:: TASK ITEM ::
Which lines in the data below contain the word "fbmem"? Pull each of them out.
[Start of Attachment]
/-- The race of program P4 of 95_test_vectors.md: an operand write made without waiting lands when the engine's step comes
first and is dropped, setting OVERRUN, when it comes before the engine's step; either way the command completes, a BITMAP
if its source is readable. -/
def Obligations.OperandWriteRacesTheEngine : Prop :=
  ∀ (s : State) (v : Word), s.busy = true → s.regionValid = true → (s.act.cmd = .bitmap → s.SourceReadable) →
    s.inputs = [writeReg s.platform .arg0 v] →
    (s.turns = [.engine] → ∃ t, Reaches 2 s t ∧ t.ended = true ∧ t.arg0 = v ∧ t.overrun = s.overrun) ∧
    (s.turns = [.outside] → ∃ t, Reaches 2 s t ∧ t.ended = true ∧ t.arg0 = s.arg0 ∧ t.overrun = true)

/-! ### The assembler (30 R83) -/

/-- 30 R83: from an idle block the register writes of a line, made one a step, leave its command latched with its operand
words, whatever follows; and where its immediates fit their fields, the operands the command reads are those integers, an
unused half of an ARG register it writes being 0 (30 R79, R80). -/
def Obligations.AssembledLineLatchesItsCommand : Prop :=
  ∀ (l : Line) (s : State) (rest : List Input), s.busy = false →
    s.inputs = l.assemble s.platform ++ rest →
    ∃ t, Reaches (l.operands.length + 1) s t ∧ t.busy = true ∧ t.act.cmd = l.command ∧
      t.inputs = .wait :: rest ∧ t.fbmem = s.fbmem ∧
      (∀ v, (Reg.arg0, v) ∈ l.operands → t.act.a0 = v) ∧
      (∀ v, (Reg.arg1, v) ∈ l.operands → t.act.a1 = v) ∧
      (∀ v, (Reg.arg2, v) ∈ l.operands → t.act.a2 = v) ∧
      (l.inRange = true → l.CarriedBy t.act)

/-! ### The byte methods (41 R122, 44 R186, 45 R205) -/

/-- 41 R122: the byte method of DRAW_ROW, with the corrected right mask, leaves exactly the memory the per-pixel span
leaves. -/
def Obligations.RowByteMethodEqualsSpan : Prop :=
  ∀ (g : Geom) (m : Mem) (y x0 x1 : Int) (md : Mode), Mem.wf m = true → g.base + g.bytes ≤ 2 ^ 32 →
    rowByBytes g y x0 x1 md m = plotAll g (spanRow y x0 x1 md) m

/-- The Left and Right byte formulas of 44 R186 give every byte 44 R184 and R185 give, for every distance. -/
def Obligations.ShiftByteFormulasEqualBitShifts : Prop :=
  ∀ (g : Geom) (m : Mem) (d r k : Nat), r < g.h → k < g.stride →
    leftByBytes g m d r k = shiftByte .left g m d r k ∧
    rightByBytes g m d r k = shiftByte .right g m d r k

/-- The in-place Up and Down copies of 44 R186 leave the memory 44 R182 and R183 give, for a distance of at most half the
height, and with the clear pass for every distance. -/
def Obligations.InPlaceCopiesEqualRowShifts : Prop :=
  ∀ (g : Geom) (m : Mem) (d : Nat), Mem.wf m = true → g.base + g.bytes ≤ 2 ^ 32 →
    (2 * d ≤ g.h →
      upInPlace g d m =
        Mem.writeRange g.base (fun i => shiftByte .up g m d (i / g.stride) (i % g.stride)) g.bytes m ∧
      downInPlace g d m =
        Mem.writeRange g.base (fun i => shiftByte .down g m d (i / g.stride) (i % g.stride)) g.bytes m) ∧
    upByBytes g d m =
      Mem.writeRange g.base (fun i => shiftByte .up g m d (i / g.stride) (i % g.stride)) g.bytes m ∧
    downByBytes g d m =
      Mem.writeRange g.base (fun i => shiftByte .down g m d (i / g.stride) (i % g.stride)) g.bytes m

/-- The byte placement of 45 R205, clipped as 45 R203 clips, leaves exactly the memory the per-pixel copy leaves, wherever
the bitmap lies. -/
def Obligations.BlitByteMethodEqualsPixelCopy : Prop :=
  ∀ (g : Geom) (m : Mem) (x y : Int) (b : BitmapHeader) (data : List Byte), Mem.wf m = true →
    g.base + g.bytes ≤ 2 ^ 32 → blitByBytes g x y b data m = plotAll g (blit x y b data) m

/-! ### Launches and observations (70 R262) -/

/-- 70 R262: a launch, from the reset state or from any state with BUSY = 0, shows the bytes it was given, the registers of
the state it starts from (0 from reset) and no read, and has ended exactly when its program is empty. Each read a step makes
delivers its value to the host, no other step adds one, and an ended run stays as it is. -/
def Obligations.LaunchedRunsDeliverTheirReads : Prop :=
  (∀ (s : State) (p : Platform) (fb src : Mem) (program : List Input) (turns : List Mover), s.busy = false →
    (s.launchFrom p fb src program turns).observe = ⟨fb, windowRegs.map s.regValue, []⟩ ∧
    ((s.launchFrom p fb src program turns).ended = true ↔ program = []) ∧
    (State.launch p fb src program turns).IsLaunch ∧
    (State.launch p fb src program turns).observe = ⟨fb, List.replicate 10 0#32, []⟩) ∧
  (∀ s t : State, step s = .next t →
    t.reads = s.reads ++
      match s.nextMove with
      | .outside (.regRead addr bits) _ =>
        match regAccess s.platform addr bits with
        | .ok r => [.reg (s.regValue r)]
        | .error _ => []
      | .outside .wait _ => [.reg (s.regValue .status)]
      | .outside (.fbRead a _) _ =>
        [.byte (if s.inBusyRegion a then Config.freeByte s.draws else Mem.read s.fbmem a.toNat)]
      | _ => []) ∧
  (∀ s : State, s.ended = true → step s = .next s)
end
[End of Attachment]
:: RESULT OF THE TASK ::
      t.inputs = .wait :: rest ∧ t.fbmem = s.fbmem ∧
        [.byte (if s.inBusyRegion a then Config.freeByte s.draws else Mem.read s.fbmem a.toNat)]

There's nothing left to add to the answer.